# Task to complete:
Filter the records for "htail" and keep each line that has it.

# Materials provided:

theorem execDivs_drawn (hc : s.calm) {src : Operand} (ht : execDivs src s = .next t) :
    Drawn s ([s.regLoc 0#4, s.regLoc 1#4] ++ s.stepped src) [0, 1, 2, 4] t := by
  have hF : Framing s [0, 1, 2, 4] := ⟨hc, by decide⟩
  have hoverflow : ∀ b st, StatusKept [0, 1, 2, 4] st (setOverflow b st) := fun b st =>
    (statusKept_stSet (by decide) b st).mono (by simp)
  have hlae : ∀ (q : Word) st, StatusKept [0, 1, 2, 4] st (setLae q st) := fun q st =>
    (statusKept_setLae q st).mono (by simp)
  have hquotient : ∀ q r : Word, Within s ([s.regLoc 0#4, s.regLoc 1#4] ++ s.stepped src) [0, 1, 2, 4] (do
      writeReg 0#4 q
      prefetchNext
      writeReg 1#4 r
      updateSt fun st => setLae q (setOverflow false st)) := fun q r =>
    .bind (hF.writeReg_within (by simp) _) fun _ => hF.prefetchStoreReg_within (by simp) _ fun st =>
      (hoverflow false st).trans (hlae q _)
  have hsrc : s.stepped src ⊆ [s.regLoc 0#4, s.regLoc 1#4] ++ s.stepped src := List.subset_append_right _ _
  refine Takes.next (.bind (hF.srcLoc_within hsrc _) fun _ => .bind (hF.readLoc_within _) fun _ =>
    .bind (hF.readReg_within _) fun _ => .bind (hF.readReg_within _) fun _ => .ite (fun _ => ?overflow) fun _ => ?fits)
    (Framed.refl s _ _) ht
  case overflow =>
    exact .bind hF.prefetchNext_within fun _ => .bind (hF.settle_within (hoverflow true)) fun _ =>
      (drawLae_drawn (by simp)).mono (fun _ h => h.drawn) (fun _ => id) fun _ => id
  case fits => exact (hquotient _ _).mono (fun _ => id) (fun _ h => h.drawn) fun _ => id

end

end Sys2Proof.Machine

open Sys2Proof Sys2Proof.Machine

/-- Settles O60: every state on the way of such an instruction is in its frame, as each shared operation of its meaning
stays within it; a store hits the operand's location because that derivation runs from the state named. -/
theorem operandInstructionFrames : Obligations.OperandInstructionFrames := by
  intro src dst d k s t s1 s2 sl dl hc keeps keepsTwo next
  have hnone : Framing s [] := ⟨hc, by decide⟩
  have hlae : Framing s [0, 1, 2] := ⟨hc, by decide⟩
  have harith : Framing s [0, 1, 2, 3, 4] := ⟨hc, by decide⟩
  refine ⟨?words, fun ht => (execC_framed hc ht).parts, ?bytes, fun ht => (execCb_framed hc ht).parts, ?singles,
    ?registers, fun ht => (execDivs_drawn hc ht).parts, ?tests, ?longs, ?longShifts⟩ <;>
    simp only [List.forall_mem_cons, List.not_mem_nil, false_imp_iff, implies_true, and_true]
  case words =>
    refine ⟨fun hs hd ht => ?a, fun hs hd ht => ?s, fun hs hd ht => ?soc, fun hs hd ht => ?szc, fun hs hd ht => ?mov⟩
    case a => exact (dualWord_framed harith (fun x y => statusKept_add y x) hs hd ht).parts
    case s => exact (dualWord_framed harith (fun x y => statusKept_sub y x) hs hd ht).parts
    case soc => exact (dualWord_framed hlae (fun x y => statusKept_setLae (y ||| x)) hs hd ht).parts
    case szc => exact (dualWord_framed hlae (fun x y => statusKept_setLae (y &&& ~~~ x)) hs hd ht).parts
    case mov => exact (execMov_framed hc hs hd ht).parts
  case bytes =>
    have hparity : Framing s [0, 1, 2, 3, 4, 5] := ⟨hc, by decide⟩
    have hlogic : Framing s [0, 1, 2, 5] := ⟨hc, by decide⟩
    refine ⟨fun hs hd ht => ?ab, fun hs hd ht => ?sb, fun hs hd ht => ?socb, fun hs hd ht => ?szcb,
      fun hs hd ht => ?movb⟩
    case ab => exact (dualByte_framed hparity (fun x y => statusKept_addParity y x _) hs hd ht).parts
    case sb => exact (dualByte_framed hparity (fun x y => statusKept_subParity y x _) hs hd ht).parts
    case socb => exact (dualByte_framed hlogic (fun x y => statusKept_setByteLogic (y ||| x)) hs hd ht).parts
    case szcb => exact (dualByte_framed hlogic (fun x y => statusKept_setByteLogic (y &&& ~~~ x)) hs hd ht).parts
    case movb => exact (dualByte_framed hlogic (fun x _ => statusKept_setByteLogic x) hs hd ht).parts
  case singles =>
    refine ⟨fun hs ht => ?clr, fun hs ht => ?seto, fun hs ht => ?swpb, fun hs ht => ?inv, fun hs ht => ?neg,
      fun hs ht => ?abs, fun hs ht => ?inc, fun hs ht => ?inct, fun hs ht => ?dec, fun hs ht => ?dect⟩
    case clr => exact (storeWord_framed hnone hs ht).parts
    case seto => exact (storeWord_framed hnone hs ht).parts
    case swpb => exact (modifyWord_framed hnone (fun _ => StatusKept.refl []) hs ht).parts
    case inv => exact (modifyWord_framed hlae (fun x => statusKept_setLae (~~~ x)) hs ht).parts
    case neg => exact (modifyWord_framed harith (fun _ => statusKept_laeCarryOverflow _ _ _) hs ht).parts
    case abs => exact (execAbs_framed hc hs ht).parts
    case inc => exact (modifyWord_framed harith (fun x => statusKept_add x 1#16) hs ht).parts
    case inct => exact (modifyWord_framed harith (fun x => statusKept_add x 2#16) hs ht).parts
    case dec => exact (modifyWord_framed harith (fun x => statusKept_sub x 1#16) hs ht).parts
    case dect => exact (modifyWord_framed harith (fun x => statusKept_sub x 2#16) hs ht).parts
  case registers =>
    exact ⟨fun _ ht => (testReg_framed hc ht).parts, fun _ ht => (testReg_framed hc ht).parts,
      fun _ ht => (execXor_framed hc ht).parts, fun _ ht => (execMpy_framed hc ht).parts,
      fun _ ht => (execDiv_framed hc ht).parts, fun _ ht => (execMpys_framed hc ht).parts,
      fun hi ht => (execTmb_framed hc (hi.resolve_right fun hne => hne rfl) ht).parts,
      fun _ ht => (execB_framed hc ht).parts, fun _ ht => (execBl_framed hc ht).parts,
      fun _ ht => (execBind_framed hc ht).parts⟩
  case tests =>
    exact ⟨fun hi hs ht => (testBit_store_framed hc hi hs ht).parts,
      fun hi hs ht => (testBit_store_framed hc hi hs ht).parts⟩
  case longs =>
    exact ⟨fun hs hd ht => (dualLong_framed harith statusKept_add hs hd ht).parts,
      fun hs hd ht => (dualLong_framed harith statusKept_sub hs hd ht).parts⟩
  case longShifts =>
    have hshift : Framing s [0, 1, 2, 3] := ⟨hc, by decide⟩
    exact ⟨fun hs ht => (shiftLong_framed harith (fun r st => (StatusIs_shiftLeftFlags r st).kept) hs ht).parts,
      fun hs ht => (shiftLong_framed hshift (fun r st => (StatusIs_shiftFlags r st).kept) hs ht).parts⟩

end

section
/-! SUPPORT. How an instruction that reads the next opcode ahead completes on a calm bus: what stands before the
prefetch is run state by state, and what stands after it gives the state named. -/

namespace Sys2Proof.Machine

/-- From `s` to `u` nothing but PC, the opcode read ahead and the memories has changed. -/
structure StoresOnly (s u : State) : Prop where
  wp : u.wp = s.wp
  st : u.st = s.st
  control : SameControl s u

section
variable {s u : State} (h : StoresOnly s u)
include h

theorem StoresOnly.calm (hc : s.calm) : u.calm := hc.of_eq h.control.bus h.control.params

theorem StoresOnly.putWord (hc : s.calm) (l : Loc) (v : Word) : StoresOnly s (u.putWord l v) :=
  ⟨by simpa using h.wp, by simpa using h.st, h.control.trans (SameControl.putWord (h.calm hc) l v)⟩

theorem StoresOnly.putWr (hc : s.calm) (r : Nibble) (v : Word) : StoresOnly s (u.putWr r v) := h.putWord hc _ v

theorem StoresOnly.operand (hc : s.calm) (op : Operand) (n : Word) (role : BusCode) :
    StoresOnly s (u.operand op n role).2 :=
  ⟨by simpa using h.wp, by simpa using h.st, h.control.trans (State.operand_control (h.calm hc) op n role)⟩

end

theorem StoresOnly.refl (s : State) : StoresOnly s s := ⟨rfl, rfl, SameControl.refl s⟩

/-- A derivation from the state the instruction starts in. -/
theorem storesOnly_operand {s : State} (hc : s.calm) (op : Operand) (n : Word) (role : BusCode) :
    StoresOnly s (s.operand op n role).2 := (StoresOnly.refl s).operand hc op n role

/-! ### Status changed twice -/

/-- The later values count. -/
theorem StatusIs.trans {a b c : Word} {first second : List (Nat × Bool)} (h : StatusIs a b first)
    (k : StatusIs b c second) : StatusIs a c (second ++ first) := by
  intro n hn
  rw [k n hn, h n hn, List.lookup_append]
  cases second.lookup n <;> rfl

/-! ### Operands read -/

/-- Both operands derived and read. -/
theorem operands_run {β : Type} {s : State} (hc : s.calm) {src dst : Operand} {n : Word} (hs : s.readable src n .sop)
    (hd : (s.operand src n .sop).2.readable dst n .dop) (k : Loc → Word → Loc → Word → M β) :
    (srcLoc src n >>= fun l => readLoc l >>= fun x => dstLoc dst n >>= fun m => readLoc m >>= k l x m) s =
      (let a := s.operand src n .sop
       let b := a.2.operand dst n .dop
       k a.1 (a.2.wordAt a.1) b.1 (b.2.wordAt b.1) b.2) := by
  rw [srcLoc_readLoc hc hs, dstLoc_readLoc (by simpa using hc) hd]

/-- A source derived and read, then a register read. -/
theorem srcLoc_readLoc_readReg {β : Type} {s : State} (hc : s.calm) {src : Operand} {n : Word}
    (hs : s.readable src n .sop) {r : Reg} (hr : s.reads (s.regLoc r)) (k : Loc → Word → Word → M β) :
    (srcLoc src n >>= fun l => readLoc l >>= fun x => readReg r >>= k l x) s =
      (let a := s.operand src n .sop; k a.1 (a.2.wordAt a.1) (a.2.wr r) a.2) := by
  rw [srcLoc_readLoc hc hs, M.bind_ok (readReg_calm (by simpa using hc) (by simpa using hr))]

/-! ### From a computation to the statement -/

/-- A meaning that reads the opcode at the PC of `v` ahead and leaves the memories and PC of `w` completes so. -/
theorem Answers.completes {i : Instr} {m : M Unit} {s w v : State} {st : Word} {bits : List (Nat × Bool)}
    (h : Answers (m s) v ((w.withPrefetch (some v.opcodeWord)).withSt st)) (hexec : exec i s = outcome m s)
    (hw : StoresOnly s w) (hst : StatusIs s.st st bits) : Completes i s w v bits := by
  rw [Completes, hexec]
  exact h.reaches ⟨rfl, rfl, rfl, hw.wp, rfl, hst, hw.control⟩

/-- A store finds the same location whether or not the next opcode has been read ahead. -/
theorem writeLoc_latched {u : State} (hc : u.calm) {l : Loc} (hl : u.writes l) (v : Word) :
    writeLoc l v u.latched = .ok ((), (u.putWord l v).withPrefetch (some u.opcodeWord)) := by
  rw [writeLoc_calm (by simpa using hc) (by simpa using hl), latched_putWord]

theorem writeReg_latched {u : State} (hc : u.calm) {r : Reg} (hr : u.writes (u.regLoc r)) (v : Word) :
    writeReg r v u.latched = .ok ((), (u.putWr r v).withPrefetch (some u.opcodeWord)) := by
  rw [writeReg_calm (by simpa using hc) (by simpa using hr), latched_putWr]

section
variable {i : Instr} {m : M Unit} {s u : State} {bits : List (Nat × Bool)} (hc : s.calm)
  (hexec : exec i s = outcome m s) (hu : StoresOnly s u)
include hc hexec hu

/-- A meaning that comes to its prefetch in `u`, and goes on to `w`. -/
theorem completes_prefetch {w : State} {st : Word} {tail : Unit → M Unit} (hrun : m s = (prefetchNext >>= tail) u)
    (htail : tail () u.latched = .ok ((), (w.withPrefetch (some u.opcodeWord)).withSt st)) (hw : StoresOnly s w)
    (hst : StatusIs s.st st bits) : Completes i s w u bits :=
  Answers.completes (hrun ▸ prefetchNext_then (hu.calm hc) htail) hexec hw hst

/-- A meaning that comes to its prefetch in `u` and only stores after it. -/
theorem completes_store {w : State} {store : Unit → M Unit} (hrun : m s = (prefetchNext >>= store) u)
    (hstore : store () u.latched = .ok ((), w.withPrefetch (some u.opcodeWord))) (hw : StoresOnly s w) :
    Completes i s w u [] :=
  completes_prefetch (st := w.st) hc hexec hu hrun hstore hw (hw.st ▸ StatusIs.refl s.st)

/-- A meaning that stores nothing after the prefetch. -/
theorem completes_settle {f : Word → Word} (hrun : m s = (do prefetchNext; settle f : M Unit) u)
    (hst : StatusIs s.st (f s.st) bits) : Completes i s u u bits := by
  refine completes_prefetch hc hexec hu hrun ?_ hu hst
  rw [settle_calm (by simpa using hu.calm hc), State.latched_st, hu.st]; rfl

/-- A meaning that stores a word after the prefetch. -/
theorem completes_writeLoc {l : Loc} {v : Word} {f : Word → Word}
    (hrun : m s = (do prefetchNext; writeLoc l v; updateSt f : M Unit) u) (hl : u.writes l)
    (hst : StatusIs s.st (f s.st) bits) : Completes i s (u.putWord l v) u bits := by
  refine completes_prefetch hc hexec hu hrun ?_ (hu.putWord hc l v) hst
  rw [M.bind_ok (writeLoc_latched (hu.calm hc) hl v)]
  simp [hu.st]

/-- A meaning that stores a register after the prefetch. -/
theorem completes_writeReg {r : Reg} {v : Word} {f : Word → Word}
    (hrun : m s = (do prefetchNext; writeReg r v; updateSt f : M Unit) u) (hr : u.writes (u.regLoc r))
    (hst : StatusIs s.st (f s.st) bits) : Completes i s (u.putWr r v) u bits := by
  refine completes_prefetch hc hexec hu hrun ?_ (hu.putWr hc r v) hst
  rw [M.bind_ok (writeReg_latched (hu.calm hc) hr v)]
  simp [hu.st]

end

end Sys2Proof.Machine
end

section
/-! SUPPORT. The dual-operand instructions that store a result: the two frames that most of them share, and the
statements on them (spec/41_dual_operand.md R230 to R243, R253). -/

open Sys2Proof Sys2Proof.Machine Sys2Proof.Claims

namespace Sys2Proof.Machine

/-- What an instruction with the frame of a word instruction does is what the statement's shape says. -/
theorem dualWord_of_exec {mk : Operand → Operand → Instr} {base : Word} {res : Word → Word → Word}
    {fl : Word → Word → Word → Word} {bits : Word → Word → List (Nat × Bool)}
    (henc : ∀ src dst, encode (mk src dst) = [encDual base src dst])
    (hexec : ∀ src dst s, exec (mk src dst) s = outcome (dualWord res fl src dst) s)
    (hst : ∀ x y st, StatusIs st (fl x y st) (bits x y)) : DualWord mk base res bits := by
  intro src dst s hc hs a x b y hd
  refine ⟨henc src dst, (dualWord_calm hc res fl hs hd).completes (hexec src dst s) ?_ (hst x y s.st)⟩
  exact ((storesOnly_operand hc src _ _).operand hc dst _ _).putWord hc _ _

/-- The byte counterpart of `dualWord_of_exec`. -/
theorem dualByte_of_exec {mk : Operand → Operand → Instr} {base : Word} {res : Byte → Byte → Byte}
    {fl : Byte → Byte → Word → Word} {bits : Byte → Byte → List (Nat × Bool)}
    (henc : ∀ src dst, encode (mk src dst) = [encDual base src dst])
    (hexec : ∀ src dst s, exec (mk src dst) s = outcome (dualByte res fl src dst) s)
    (hst : ∀ x y st, StatusIs st (fl x y st) (bits x y)) : DualByte mk base res bits := by
  intro src dst s hc hs a x b w y hd
  refine ⟨henc src dst, (dualByte_calm hc res fl hs hd).completes (hexec src dst s) ?_ (hst x y s.st)⟩
  exact ((storesOnly_operand hc src _ _).operand hc dst _ _).putWord hc _ _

# Answer:
    (htail : tail () u.latched = .ok ((), (w.withPrefetch (some u.opcodeWord)).withSt st)) (hw : StoresOnly s w)
  Answers.completes (hrun ▸ prefetchNext_then (hu.calm hc) htail) hexec hw hst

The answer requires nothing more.